What is expected: Reproduce the top of the data verbatim, through and including the line that contains "s.zonePage := rfl".

Data for analysis:
• • • •
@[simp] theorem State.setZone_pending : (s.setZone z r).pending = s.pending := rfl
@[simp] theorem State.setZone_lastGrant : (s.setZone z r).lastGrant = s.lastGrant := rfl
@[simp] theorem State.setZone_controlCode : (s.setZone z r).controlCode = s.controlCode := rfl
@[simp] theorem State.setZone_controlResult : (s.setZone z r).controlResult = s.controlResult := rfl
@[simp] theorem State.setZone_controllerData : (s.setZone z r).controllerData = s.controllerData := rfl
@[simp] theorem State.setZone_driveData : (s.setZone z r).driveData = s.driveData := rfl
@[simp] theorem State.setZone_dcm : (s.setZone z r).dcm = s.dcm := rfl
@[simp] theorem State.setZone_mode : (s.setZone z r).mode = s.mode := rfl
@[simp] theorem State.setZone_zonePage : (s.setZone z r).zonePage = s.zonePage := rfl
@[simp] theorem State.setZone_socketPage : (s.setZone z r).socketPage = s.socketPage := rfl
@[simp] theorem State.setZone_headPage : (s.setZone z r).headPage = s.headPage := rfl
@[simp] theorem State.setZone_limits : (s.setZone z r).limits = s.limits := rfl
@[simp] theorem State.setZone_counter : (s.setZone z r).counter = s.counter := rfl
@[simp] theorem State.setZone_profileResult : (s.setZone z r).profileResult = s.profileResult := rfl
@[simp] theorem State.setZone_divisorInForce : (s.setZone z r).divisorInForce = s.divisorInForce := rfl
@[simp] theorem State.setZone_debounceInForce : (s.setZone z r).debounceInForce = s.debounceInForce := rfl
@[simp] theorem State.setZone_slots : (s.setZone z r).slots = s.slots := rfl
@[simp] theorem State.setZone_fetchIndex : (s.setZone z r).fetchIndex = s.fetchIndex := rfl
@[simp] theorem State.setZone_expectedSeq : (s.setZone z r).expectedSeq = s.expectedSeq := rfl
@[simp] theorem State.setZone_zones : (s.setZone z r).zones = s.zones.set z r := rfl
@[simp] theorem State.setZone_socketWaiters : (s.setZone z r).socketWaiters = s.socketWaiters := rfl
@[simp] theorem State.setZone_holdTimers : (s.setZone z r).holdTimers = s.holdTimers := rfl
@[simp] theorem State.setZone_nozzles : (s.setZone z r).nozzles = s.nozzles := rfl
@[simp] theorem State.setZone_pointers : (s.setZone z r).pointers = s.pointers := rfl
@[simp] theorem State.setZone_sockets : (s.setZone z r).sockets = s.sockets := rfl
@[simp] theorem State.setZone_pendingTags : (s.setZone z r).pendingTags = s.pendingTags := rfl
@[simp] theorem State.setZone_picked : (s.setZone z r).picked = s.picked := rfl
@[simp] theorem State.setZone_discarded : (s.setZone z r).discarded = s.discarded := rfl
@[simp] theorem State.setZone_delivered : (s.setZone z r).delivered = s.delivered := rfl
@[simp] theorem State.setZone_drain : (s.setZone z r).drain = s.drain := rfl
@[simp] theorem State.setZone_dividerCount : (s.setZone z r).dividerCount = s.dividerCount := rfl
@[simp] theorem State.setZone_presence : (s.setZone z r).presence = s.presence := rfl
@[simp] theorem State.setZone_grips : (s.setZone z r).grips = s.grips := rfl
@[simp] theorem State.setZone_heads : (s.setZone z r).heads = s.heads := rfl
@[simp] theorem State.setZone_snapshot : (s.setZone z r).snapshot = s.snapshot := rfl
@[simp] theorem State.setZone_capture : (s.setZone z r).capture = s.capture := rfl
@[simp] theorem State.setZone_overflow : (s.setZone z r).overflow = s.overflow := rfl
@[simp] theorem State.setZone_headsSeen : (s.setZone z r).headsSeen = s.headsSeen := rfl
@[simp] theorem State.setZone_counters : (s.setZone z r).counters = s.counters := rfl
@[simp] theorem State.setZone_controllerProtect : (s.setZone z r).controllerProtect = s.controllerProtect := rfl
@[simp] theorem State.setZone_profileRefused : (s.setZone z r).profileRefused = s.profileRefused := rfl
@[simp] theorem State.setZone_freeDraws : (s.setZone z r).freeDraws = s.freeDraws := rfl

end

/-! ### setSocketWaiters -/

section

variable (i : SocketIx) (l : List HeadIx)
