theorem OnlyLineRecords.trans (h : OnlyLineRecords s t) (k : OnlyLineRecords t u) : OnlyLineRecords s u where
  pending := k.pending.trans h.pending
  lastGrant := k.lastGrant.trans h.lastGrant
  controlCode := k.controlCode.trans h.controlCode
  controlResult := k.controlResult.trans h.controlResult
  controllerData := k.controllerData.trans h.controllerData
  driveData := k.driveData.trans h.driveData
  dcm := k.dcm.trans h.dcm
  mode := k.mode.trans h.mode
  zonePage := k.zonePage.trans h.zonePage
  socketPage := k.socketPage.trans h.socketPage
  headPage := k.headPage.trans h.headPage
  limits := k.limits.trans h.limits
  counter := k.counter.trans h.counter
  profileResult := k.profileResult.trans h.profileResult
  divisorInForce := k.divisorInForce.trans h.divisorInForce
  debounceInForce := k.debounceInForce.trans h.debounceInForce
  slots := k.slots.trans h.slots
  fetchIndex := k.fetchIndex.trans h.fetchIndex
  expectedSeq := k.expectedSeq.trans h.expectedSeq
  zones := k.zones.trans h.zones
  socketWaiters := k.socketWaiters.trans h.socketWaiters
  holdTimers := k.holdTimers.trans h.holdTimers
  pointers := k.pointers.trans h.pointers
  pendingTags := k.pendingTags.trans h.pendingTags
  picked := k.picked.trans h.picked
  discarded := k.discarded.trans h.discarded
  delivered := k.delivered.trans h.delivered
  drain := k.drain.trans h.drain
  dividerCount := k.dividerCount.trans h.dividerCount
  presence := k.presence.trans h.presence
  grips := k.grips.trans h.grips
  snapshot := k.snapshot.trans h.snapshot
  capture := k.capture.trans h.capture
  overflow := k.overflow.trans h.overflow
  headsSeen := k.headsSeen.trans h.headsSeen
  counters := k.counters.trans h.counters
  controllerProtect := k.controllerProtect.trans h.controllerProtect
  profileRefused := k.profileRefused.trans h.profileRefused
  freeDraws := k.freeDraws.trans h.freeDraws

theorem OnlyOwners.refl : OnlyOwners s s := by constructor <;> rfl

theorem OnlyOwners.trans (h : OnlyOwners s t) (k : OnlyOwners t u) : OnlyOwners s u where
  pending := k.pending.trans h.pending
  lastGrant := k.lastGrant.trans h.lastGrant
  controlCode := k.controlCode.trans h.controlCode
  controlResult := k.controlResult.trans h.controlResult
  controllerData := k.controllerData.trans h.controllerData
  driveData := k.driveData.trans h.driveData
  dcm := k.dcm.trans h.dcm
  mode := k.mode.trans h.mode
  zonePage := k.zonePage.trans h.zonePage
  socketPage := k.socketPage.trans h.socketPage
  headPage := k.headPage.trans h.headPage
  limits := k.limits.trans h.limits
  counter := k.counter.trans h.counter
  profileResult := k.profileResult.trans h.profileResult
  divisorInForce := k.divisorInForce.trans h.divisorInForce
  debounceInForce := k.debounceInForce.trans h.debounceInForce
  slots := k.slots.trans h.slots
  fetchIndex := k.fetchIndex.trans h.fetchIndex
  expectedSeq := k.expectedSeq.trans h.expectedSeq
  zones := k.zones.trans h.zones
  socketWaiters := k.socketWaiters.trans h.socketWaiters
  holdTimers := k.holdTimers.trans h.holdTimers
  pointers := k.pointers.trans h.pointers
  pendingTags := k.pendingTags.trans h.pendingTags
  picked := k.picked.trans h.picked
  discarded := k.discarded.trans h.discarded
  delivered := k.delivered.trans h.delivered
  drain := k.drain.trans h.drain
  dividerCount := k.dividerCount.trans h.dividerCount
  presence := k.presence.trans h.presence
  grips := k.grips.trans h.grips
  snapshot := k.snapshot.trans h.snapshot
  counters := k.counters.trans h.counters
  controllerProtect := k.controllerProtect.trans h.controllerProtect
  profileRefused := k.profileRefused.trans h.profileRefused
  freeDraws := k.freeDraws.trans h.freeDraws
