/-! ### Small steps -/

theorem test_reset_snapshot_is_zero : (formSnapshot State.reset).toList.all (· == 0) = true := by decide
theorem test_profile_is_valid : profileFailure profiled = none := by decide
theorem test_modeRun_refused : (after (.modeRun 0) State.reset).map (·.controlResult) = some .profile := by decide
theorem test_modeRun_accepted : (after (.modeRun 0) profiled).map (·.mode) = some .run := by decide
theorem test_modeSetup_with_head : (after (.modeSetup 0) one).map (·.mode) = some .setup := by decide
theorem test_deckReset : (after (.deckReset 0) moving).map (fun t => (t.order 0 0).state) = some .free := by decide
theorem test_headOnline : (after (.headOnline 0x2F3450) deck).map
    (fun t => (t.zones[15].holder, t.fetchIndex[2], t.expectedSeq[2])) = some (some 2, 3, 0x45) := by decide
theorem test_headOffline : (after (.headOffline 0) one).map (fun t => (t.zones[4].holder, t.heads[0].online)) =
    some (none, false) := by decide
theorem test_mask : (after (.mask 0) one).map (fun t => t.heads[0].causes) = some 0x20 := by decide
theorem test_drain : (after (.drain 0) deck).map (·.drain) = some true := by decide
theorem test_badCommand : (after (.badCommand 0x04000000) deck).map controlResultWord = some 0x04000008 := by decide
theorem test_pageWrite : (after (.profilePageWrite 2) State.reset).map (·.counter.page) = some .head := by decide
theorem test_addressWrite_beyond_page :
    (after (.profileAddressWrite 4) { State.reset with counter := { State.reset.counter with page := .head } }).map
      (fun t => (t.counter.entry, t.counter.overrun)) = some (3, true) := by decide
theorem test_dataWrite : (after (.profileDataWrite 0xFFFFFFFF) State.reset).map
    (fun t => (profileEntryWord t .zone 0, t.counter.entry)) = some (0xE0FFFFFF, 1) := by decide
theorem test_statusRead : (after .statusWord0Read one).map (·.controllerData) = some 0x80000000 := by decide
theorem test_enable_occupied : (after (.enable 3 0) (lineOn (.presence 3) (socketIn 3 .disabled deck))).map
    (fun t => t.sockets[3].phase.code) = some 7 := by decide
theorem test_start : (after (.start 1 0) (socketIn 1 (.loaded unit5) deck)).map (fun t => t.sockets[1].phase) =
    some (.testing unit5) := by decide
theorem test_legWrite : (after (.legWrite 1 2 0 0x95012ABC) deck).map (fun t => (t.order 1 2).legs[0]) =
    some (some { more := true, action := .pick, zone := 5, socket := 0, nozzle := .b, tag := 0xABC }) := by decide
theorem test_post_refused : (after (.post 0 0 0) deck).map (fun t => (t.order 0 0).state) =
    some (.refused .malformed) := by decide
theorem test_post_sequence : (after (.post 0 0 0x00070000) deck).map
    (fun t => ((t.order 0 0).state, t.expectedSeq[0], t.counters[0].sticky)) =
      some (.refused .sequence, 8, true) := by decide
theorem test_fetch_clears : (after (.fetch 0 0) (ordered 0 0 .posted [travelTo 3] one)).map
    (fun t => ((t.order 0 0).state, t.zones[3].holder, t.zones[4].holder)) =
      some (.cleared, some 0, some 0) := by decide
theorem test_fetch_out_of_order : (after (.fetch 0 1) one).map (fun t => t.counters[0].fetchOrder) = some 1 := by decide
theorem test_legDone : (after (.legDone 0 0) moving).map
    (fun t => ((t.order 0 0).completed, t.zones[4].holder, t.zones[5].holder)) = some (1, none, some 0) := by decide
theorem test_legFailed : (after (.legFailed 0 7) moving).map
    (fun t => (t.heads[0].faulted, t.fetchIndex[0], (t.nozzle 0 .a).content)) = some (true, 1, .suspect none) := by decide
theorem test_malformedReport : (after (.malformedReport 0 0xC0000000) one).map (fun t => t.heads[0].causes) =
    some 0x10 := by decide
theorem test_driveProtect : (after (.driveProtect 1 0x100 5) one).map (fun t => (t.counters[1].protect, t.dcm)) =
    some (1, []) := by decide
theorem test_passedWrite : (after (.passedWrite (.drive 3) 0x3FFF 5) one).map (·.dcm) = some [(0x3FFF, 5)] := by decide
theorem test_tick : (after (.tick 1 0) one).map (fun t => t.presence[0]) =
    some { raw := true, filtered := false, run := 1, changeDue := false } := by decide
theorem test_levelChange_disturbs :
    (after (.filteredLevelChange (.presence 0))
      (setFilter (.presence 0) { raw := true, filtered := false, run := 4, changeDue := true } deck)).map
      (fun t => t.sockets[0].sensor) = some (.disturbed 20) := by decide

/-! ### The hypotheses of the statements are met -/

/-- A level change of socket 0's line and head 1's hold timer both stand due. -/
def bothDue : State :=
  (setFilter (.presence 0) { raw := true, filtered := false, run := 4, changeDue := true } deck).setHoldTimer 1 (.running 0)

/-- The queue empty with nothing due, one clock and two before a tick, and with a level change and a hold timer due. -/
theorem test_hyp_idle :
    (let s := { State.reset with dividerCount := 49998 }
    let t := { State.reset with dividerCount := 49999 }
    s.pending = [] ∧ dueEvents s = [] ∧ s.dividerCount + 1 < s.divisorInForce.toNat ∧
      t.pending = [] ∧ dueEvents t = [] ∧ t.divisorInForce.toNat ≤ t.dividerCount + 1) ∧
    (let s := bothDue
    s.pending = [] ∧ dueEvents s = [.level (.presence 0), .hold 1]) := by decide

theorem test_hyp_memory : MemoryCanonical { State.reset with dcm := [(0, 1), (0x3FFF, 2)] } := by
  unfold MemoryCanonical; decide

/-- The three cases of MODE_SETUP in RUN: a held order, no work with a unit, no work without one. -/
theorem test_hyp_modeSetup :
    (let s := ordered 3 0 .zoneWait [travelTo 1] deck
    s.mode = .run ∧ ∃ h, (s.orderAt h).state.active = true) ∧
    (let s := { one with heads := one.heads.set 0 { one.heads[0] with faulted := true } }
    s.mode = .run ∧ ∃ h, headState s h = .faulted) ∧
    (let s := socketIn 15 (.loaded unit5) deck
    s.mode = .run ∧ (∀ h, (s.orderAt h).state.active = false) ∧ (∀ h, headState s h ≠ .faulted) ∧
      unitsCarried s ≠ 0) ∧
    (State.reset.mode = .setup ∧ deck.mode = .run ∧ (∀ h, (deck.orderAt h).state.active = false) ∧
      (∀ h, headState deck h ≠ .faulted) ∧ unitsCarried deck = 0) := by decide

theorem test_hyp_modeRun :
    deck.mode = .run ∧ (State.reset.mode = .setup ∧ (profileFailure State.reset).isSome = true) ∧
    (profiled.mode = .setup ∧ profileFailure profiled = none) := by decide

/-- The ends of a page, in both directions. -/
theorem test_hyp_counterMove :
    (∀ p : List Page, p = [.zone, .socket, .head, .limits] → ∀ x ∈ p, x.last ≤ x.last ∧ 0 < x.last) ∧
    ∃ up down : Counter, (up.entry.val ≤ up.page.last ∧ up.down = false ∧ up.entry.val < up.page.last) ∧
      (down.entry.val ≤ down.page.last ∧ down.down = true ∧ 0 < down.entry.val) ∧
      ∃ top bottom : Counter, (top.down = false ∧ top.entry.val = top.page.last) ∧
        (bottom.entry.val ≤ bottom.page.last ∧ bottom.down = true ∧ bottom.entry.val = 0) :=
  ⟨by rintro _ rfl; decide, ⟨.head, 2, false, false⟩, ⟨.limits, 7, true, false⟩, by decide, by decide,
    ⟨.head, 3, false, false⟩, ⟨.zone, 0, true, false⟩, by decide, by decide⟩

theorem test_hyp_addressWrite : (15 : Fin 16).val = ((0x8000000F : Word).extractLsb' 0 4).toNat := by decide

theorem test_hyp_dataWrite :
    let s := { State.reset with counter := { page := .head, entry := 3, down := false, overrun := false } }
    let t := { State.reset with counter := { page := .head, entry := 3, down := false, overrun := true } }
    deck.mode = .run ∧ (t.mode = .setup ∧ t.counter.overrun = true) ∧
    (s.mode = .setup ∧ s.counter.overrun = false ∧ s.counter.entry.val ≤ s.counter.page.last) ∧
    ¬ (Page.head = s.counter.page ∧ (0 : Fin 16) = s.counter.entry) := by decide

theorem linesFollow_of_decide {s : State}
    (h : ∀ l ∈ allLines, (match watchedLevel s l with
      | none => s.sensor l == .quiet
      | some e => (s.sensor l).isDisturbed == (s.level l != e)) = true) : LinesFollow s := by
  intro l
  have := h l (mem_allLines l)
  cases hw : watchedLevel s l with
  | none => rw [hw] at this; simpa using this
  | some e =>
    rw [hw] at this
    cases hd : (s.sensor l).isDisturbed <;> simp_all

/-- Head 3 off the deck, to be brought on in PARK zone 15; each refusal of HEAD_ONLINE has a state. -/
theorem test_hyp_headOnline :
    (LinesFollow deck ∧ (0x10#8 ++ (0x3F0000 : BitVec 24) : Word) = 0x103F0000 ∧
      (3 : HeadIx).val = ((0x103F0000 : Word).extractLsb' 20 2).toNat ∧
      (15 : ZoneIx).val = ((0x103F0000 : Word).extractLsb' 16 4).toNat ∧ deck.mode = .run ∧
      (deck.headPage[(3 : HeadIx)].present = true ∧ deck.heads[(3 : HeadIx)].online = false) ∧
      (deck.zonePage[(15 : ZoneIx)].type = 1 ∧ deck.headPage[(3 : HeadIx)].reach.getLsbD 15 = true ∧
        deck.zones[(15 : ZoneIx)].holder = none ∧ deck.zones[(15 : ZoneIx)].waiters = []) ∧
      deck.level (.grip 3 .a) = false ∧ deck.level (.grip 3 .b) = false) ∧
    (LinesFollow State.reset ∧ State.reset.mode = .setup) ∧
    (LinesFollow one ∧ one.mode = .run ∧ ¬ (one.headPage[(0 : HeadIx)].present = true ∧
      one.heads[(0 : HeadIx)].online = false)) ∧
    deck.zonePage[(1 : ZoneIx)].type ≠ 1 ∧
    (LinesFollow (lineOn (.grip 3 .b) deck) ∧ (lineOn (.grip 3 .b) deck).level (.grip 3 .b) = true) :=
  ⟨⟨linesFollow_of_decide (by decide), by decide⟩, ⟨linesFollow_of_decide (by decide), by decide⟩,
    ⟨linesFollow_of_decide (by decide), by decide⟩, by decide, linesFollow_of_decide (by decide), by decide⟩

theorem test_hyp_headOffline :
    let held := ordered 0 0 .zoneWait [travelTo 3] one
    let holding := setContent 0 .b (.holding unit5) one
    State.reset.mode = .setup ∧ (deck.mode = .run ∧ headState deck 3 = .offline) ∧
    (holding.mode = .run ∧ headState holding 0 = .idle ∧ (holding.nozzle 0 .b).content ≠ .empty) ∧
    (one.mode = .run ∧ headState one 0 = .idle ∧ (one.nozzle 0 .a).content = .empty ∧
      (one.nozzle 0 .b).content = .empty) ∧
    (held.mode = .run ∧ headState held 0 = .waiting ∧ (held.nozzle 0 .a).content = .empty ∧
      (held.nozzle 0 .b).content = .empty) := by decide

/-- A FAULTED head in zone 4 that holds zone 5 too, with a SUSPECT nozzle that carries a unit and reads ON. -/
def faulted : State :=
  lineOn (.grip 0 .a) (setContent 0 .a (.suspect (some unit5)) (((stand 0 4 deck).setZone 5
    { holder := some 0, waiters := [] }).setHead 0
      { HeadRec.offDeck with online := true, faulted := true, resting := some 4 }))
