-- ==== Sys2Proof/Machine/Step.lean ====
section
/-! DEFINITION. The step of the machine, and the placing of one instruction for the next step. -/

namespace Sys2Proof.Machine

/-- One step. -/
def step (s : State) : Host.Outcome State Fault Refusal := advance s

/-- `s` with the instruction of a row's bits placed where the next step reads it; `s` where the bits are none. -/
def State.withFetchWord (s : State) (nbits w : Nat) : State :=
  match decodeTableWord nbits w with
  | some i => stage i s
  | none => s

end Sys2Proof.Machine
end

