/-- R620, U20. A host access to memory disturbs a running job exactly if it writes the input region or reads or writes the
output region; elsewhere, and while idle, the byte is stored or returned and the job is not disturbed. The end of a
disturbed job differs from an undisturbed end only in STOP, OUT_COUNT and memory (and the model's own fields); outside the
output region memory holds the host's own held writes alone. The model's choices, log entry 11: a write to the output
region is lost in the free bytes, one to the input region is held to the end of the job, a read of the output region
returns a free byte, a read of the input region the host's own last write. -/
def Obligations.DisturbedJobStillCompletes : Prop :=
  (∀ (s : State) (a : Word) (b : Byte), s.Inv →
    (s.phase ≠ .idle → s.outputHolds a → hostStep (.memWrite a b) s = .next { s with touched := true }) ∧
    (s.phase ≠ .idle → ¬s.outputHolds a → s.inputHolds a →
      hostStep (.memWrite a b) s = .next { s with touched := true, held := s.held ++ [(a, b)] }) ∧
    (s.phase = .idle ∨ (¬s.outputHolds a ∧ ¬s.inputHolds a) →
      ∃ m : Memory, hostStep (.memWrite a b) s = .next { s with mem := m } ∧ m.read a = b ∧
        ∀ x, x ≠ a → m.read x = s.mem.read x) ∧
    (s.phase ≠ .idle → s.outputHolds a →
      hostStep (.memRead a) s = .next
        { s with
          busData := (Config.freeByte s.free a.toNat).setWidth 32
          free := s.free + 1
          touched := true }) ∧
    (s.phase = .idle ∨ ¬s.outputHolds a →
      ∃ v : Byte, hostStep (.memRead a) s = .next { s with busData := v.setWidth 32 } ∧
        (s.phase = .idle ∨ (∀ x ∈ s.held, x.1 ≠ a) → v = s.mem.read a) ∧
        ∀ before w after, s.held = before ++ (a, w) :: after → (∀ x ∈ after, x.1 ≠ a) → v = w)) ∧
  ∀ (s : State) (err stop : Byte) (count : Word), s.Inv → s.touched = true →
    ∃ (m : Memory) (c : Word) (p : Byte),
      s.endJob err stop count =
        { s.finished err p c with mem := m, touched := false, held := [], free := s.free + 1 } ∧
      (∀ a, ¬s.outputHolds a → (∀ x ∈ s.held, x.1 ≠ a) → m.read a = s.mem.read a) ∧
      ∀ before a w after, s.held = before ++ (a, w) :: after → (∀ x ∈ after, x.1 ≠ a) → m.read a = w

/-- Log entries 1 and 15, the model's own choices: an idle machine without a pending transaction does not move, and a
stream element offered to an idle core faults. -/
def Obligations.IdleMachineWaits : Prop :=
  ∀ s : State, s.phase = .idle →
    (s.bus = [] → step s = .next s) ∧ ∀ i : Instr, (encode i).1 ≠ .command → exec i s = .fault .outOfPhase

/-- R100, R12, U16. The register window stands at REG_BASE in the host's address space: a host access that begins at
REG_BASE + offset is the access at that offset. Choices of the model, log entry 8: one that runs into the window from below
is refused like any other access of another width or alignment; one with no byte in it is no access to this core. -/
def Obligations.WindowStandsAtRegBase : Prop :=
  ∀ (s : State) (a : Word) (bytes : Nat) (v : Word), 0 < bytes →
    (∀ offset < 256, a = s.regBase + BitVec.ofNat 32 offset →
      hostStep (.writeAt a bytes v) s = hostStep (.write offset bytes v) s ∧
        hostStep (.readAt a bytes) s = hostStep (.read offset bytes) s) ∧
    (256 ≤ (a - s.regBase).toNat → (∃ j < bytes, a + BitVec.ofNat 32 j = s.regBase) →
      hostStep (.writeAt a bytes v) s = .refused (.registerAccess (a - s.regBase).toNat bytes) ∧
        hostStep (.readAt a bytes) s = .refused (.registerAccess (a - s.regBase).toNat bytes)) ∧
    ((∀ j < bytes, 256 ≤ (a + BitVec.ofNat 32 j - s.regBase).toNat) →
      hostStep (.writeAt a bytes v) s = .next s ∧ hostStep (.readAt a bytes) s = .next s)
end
• • • •
Written response:
@[simp] theorem State.setZone_pending : (s.setZone z r).pending = s.pending := rfl
@[simp] theorem State.setZone_lastGrant : (s.setZone z r).lastGrant = s.lastGrant := rfl
@[simp] theorem State.setZone_controlCode : (s.setZone z r).controlCode = s.controlCode := rfl
@[simp] theorem State.setZone_controlResult : (s.setZone z r).controlResult = s.controlResult := rfl
@[simp] theorem State.setZone_controllerData : (s.setZone z r).controllerData = s.controllerData := rfl
@[simp] theorem State.setZone_driveData : (s.setZone z r).driveData = s.driveData := rfl
@[simp] theorem State.setZone_dcm : (s.setZone z r).dcm = s.dcm := rfl
@[simp] theorem State.setZone_mode : (s.setZone z r).mode = s.mode := rfl
@[simp] theorem State.setZone_zonePage : (s.setZone z r).zonePage = s.zonePage := rfl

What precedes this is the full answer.